# Setting up a CVS Server

## CrazyManDann

Heya,

I'm almost totally a linux n00by, and in true n00by fashion I'm trying to run before I can walk  :Rolling Eyes: 

I currenlty have a gentoo server (sitting quietly under my stairs  :Mr. Green:  ) which I access using putty from my windows laptop. I've installed cvs and xinetd and they seem to startup ok when the machine boots.

I think that I also managed to set up a repository for cvs at /usr/local/cvsroot, though typing echo $CVSROOT returns nothing, so I don't think that the environment variable for CVSROOT has been set up.

I'm also lost on how to create user's and their passwords ... I think that I read somewhere that there is a config file to edit ... but that doesn't seem right for passwords, especially as they shouldn't be plain text. :Shocked: 

So, can anybody help or point me at a fairly good source for info?

Cheers guys

~Dann

----------

## fraterm

It would be nice if there was a concise noob level cvs server setup howto... 

One method of setting up servers that I've seen is to set up another directory in which a cvs binary is "jailed" this way you can isolate any compromise of that binary to the served directory itself rather than your entire system.

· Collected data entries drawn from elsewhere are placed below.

-- ==== Sys2Proof/Laws/Memory.lean ====
section
/-! SUPPORT. MODMEM: a read after a write, and the canonical form every operation keeps (20_memory.md R41). -/

namespace Sys2Proof.Machine

theorem cellAt_cellErase_same (l : List (Nat × ModCode)) (idx : Nat) : cellAt (cellErase l idx) idx = none := by
  induction l with
  | nil => rfl
  | cons p l ih =>
    obtain ⟨i, c⟩ := p
    by_cases h : i = idx
    · subst h; simpa [cellErase] using ih
    · simpa [cellErase, h, cellAt] using ih

theorem cellAt_cellErase_other (l : List (Nat × ModCode)) {idx j : Nat} (h : j ≠ idx) :
    cellAt (cellErase l idx) j = cellAt l j := by
  induction l with
  | nil => rfl
  | cons p l ih =>
    obtain ⟨i, c⟩ := p
    by_cases hi : i = idx
    · subst hi; simpa [cellErase, cellAt, Ne.symm h] using ih
    · by_cases hj : i = j
      · simp [cellErase, cellAt, hj, h]
      · simpa [cellErase, hi, cellAt, hj] using ih

theorem cellAt_cellSet_same (l : List (Nat × ModCode)) (idx : Nat) (c : ModCode) :
    cellAt (cellSet l idx c) idx = some c := by
  induction l with
  | nil => simp [cellSet, cellAt]
  | cons p l ih =>
    obtain ⟨i, d⟩ := p
    simp only [cellSet]
    split
    · simp [cellAt]
    · split
      · simp [cellAt]
      · rename_i h; simp [cellAt, h, ih]

theorem cellAt_cellSet_other (l : List (Nat × ModCode)) {idx j : Nat} (c : ModCode) (h : j ≠ idx) :
    cellAt (cellSet l idx c) j = cellAt l j := by
  induction l with
  | nil => simp [cellSet, cellAt, Ne.symm h]
  | cons p l ih =>
    obtain ⟨i, d⟩ := p
    simp only [cellSet]
    split
    · simp [cellAt, Ne.symm h]
    · split
      · rename_i hi; subst hi; simp [cellAt, Ne.symm h]
      · simp [cellAt, ih]

@[simp] theorem ModMem.put_fill (m : ModMem) (idx : Nat) (c : ModCode) : (m.put idx c).fill = m.fill := by
  unfold ModMem.put; split <;> rfl

/-- A read after a write to the same entry gives the code written. -/
@[simp] theorem ModMem.get_put_same (m : ModMem) (idx : Nat) (c : ModCode) : (m.put idx c).get idx = c := by
  unfold ModMem.put ModMem.get
  split
  · rename_i h; simp [cellAt_cellErase_same, ← h]
  · simp [cellAt_cellSet_same]

/-- A write leaves every other entry alone. -/
theorem ModMem.get_put_other (m : ModMem) {idx j : Nat} (c : ModCode) (h : j ≠ idx) : (m.put idx c).get j = m.get j := by
  unfold ModMem.put ModMem.get
  split
  · simp [cellAt_cellErase_other _ h]
  · simp [cellAt_cellSet_other _ _ h]

/-- What a read gives after a write, at any entry. -/
theorem ModMem.get_put (m : ModMem) (idx j : Nat) (c : ModCode) :
    (m.put idx c).get j = if j = idx then c else m.get j := by
  split
  · rename_i h; subst h; simp
  · rename_i h; exact m.get_put_other c h

/-- Every entry reads as Unset after MTX_INIT's writes (42_placer.md R135). -/
@[simp] theorem ModMem.allUnset_get (idx : Nat) : ModMem.allUnset.get idx = 0#3 := rfl

theorem ModMem.allUnset_wf : ModMem.allUnset.wf := by
  simp [ModMem.allUnset, ModMem.wf]

theorem ModMem.unspecified_wf (epoch : Nat) : ModMem.wf { fill := .unspecified epoch, cells := [] } := by
  simp [ModMem.wf]

theorem mem_cellSet {l : List (Nat × ModCode)} {idx : Nat} {c : ModCode} {p : Nat × ModCode}
    (h : p ∈ cellSet l idx c) : p = (idx, c) ∨ p ∈ l := by
  induction l with
  | nil => simpa [cellSet] using h
  | cons q l ih =>
    obtain ⟨i, d⟩ := q
    simp only [cellSet] at h
    split at h
    · simpa using h
    · split at h
      · rcases List.mem_cons.1 h with h | h
        · exact .inl h
        · exact .inr (List.mem_cons_of_mem _ h)
      · rcases List.mem_cons.1 h with h | h
        · exact .inr (by simp [h])
        · rcases ih h with h | h
          · exact .inl h
          · exact .inr (List.mem_cons_of_mem _ h)

theorem cellSet_sorted {l : List (Nat × ModCode)} (idx : Nat) (c : ModCode)
    (h : (l.map Prod.fst).Pairwise (· < ·)) : ((cellSet l idx c).map Prod.fst).Pairwise (· < ·) := by
  induction l with
  | nil => simp [cellSet]
  | cons q l ih =>
    obtain ⟨i, d⟩ := q
    simp only [List.map_cons, List.pairwise_cons] at h
    simp only [cellSet]
    split
    · rename_i hlt
      refine List.pairwise_cons.2 ⟨?_, List.pairwise_cons.2 h⟩
      intro a ha
      rcases List.mem_cons.1 ha with rfl | ha
      · exact hlt
      · exact lt_trans hlt (h.1 a ha)
    · split
      · rename_i hi; subst hi; exact List.pairwise_cons.2 h
      · refine List.pairwise_cons.2 ⟨?_, ih h.2⟩
        intro a ha
        obtain ⟨p, hp, rfl⟩ := List.mem_map.1 ha
        rcases mem_cellSet hp with rfl | hp
        · simp only; omega
        · exact h.1 _ (List.mem_map_of_mem hp)

/-- A write at an index of MODMEM keeps the canonical form. -/
theorem ModMem.put_wf {m : ModMem} {idx : Nat} (c : ModCode) (hm : m.wf) (hi : idx < Config.modmemSize) :
    (m.put idx c).wf := by
  unfold ModMem.put
  split
  · refine ⟨?_, fun p hp => hm.2 p (List.mem_of_mem_filter hp)⟩
    exact hm.1.sublist (List.filter_sublist.map _)
  · rename_i hc
    refine ⟨cellSet_sorted idx c hm.1, fun p hp => ?_⟩
    rcases mem_cellSet hp with rfl | hp
    · exact ⟨hi, hc⟩
    · exact hm.2 p hp

/-- Everything `memWrite` can do. -/
theorem memWrite_eq {idx : Nat} {c : ModCode} {s : State} (h : idx < Config.modmemSize) :
    memWrite idx c s = .done { s with modmem := s.modmem.put idx c } := by
  simp [memWrite, h]

/-- Everything `memRead` can do. -/
theorem memRead_eq {idx : Nat} {s : State} (h : idx < Config.modmemSize) : memRead idx s = .ok (s.modmem.get idx) := by
  simp [memRead, h]

@[simp] theorem moduleKind_dataCode (b : Bool) : moduleKind (dataCode b) = 2#2 := by cases b <;> rfl
@[simp] theorem moduleKind_reservedCode (b : Bool) : moduleKind (reservedCode b) = 1#2 := by cases b <;> rfl
@[simp] theorem moduleKind_unset : moduleKind 0#3 = 0#2 := rfl

end Sys2Proof.Machine
end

There are about 256 different ways of setting up a cvs server though... and not alot of help setting them up.

----------

## fyerk

Have you looked at the CVS Book?

http://cvsbook.red-bean.com/cvsbook.html

----------

## bus_drivr

You have probably been successful in setting up user accounts by now. However

there is an easy to use script called superadduser that simplifies the process. I have used it almost exclusively since using linux. 

 emerge superadduser and give it a whirl. Hope this helps.

 When you complete your cvs setup please leave the steps you used as a guide to others.

 I would like to see others post to this thread with some recommendations.

 I find the cvs documentation to be somewhat obtuse. 

 Also have noted in the docs some use data/cvsroot. advanatges? databse searches 

for code in cvsroot?

----------

## Ekimus

Ok heres my setup:

(honestly stolen from: http://www.taursys.com/howto/cvs/)

First i did:

(all of this as root)

```
emerge cvs
```

You now already have the server installed, and should have a file called /etc/xinetd.d/cvspserver.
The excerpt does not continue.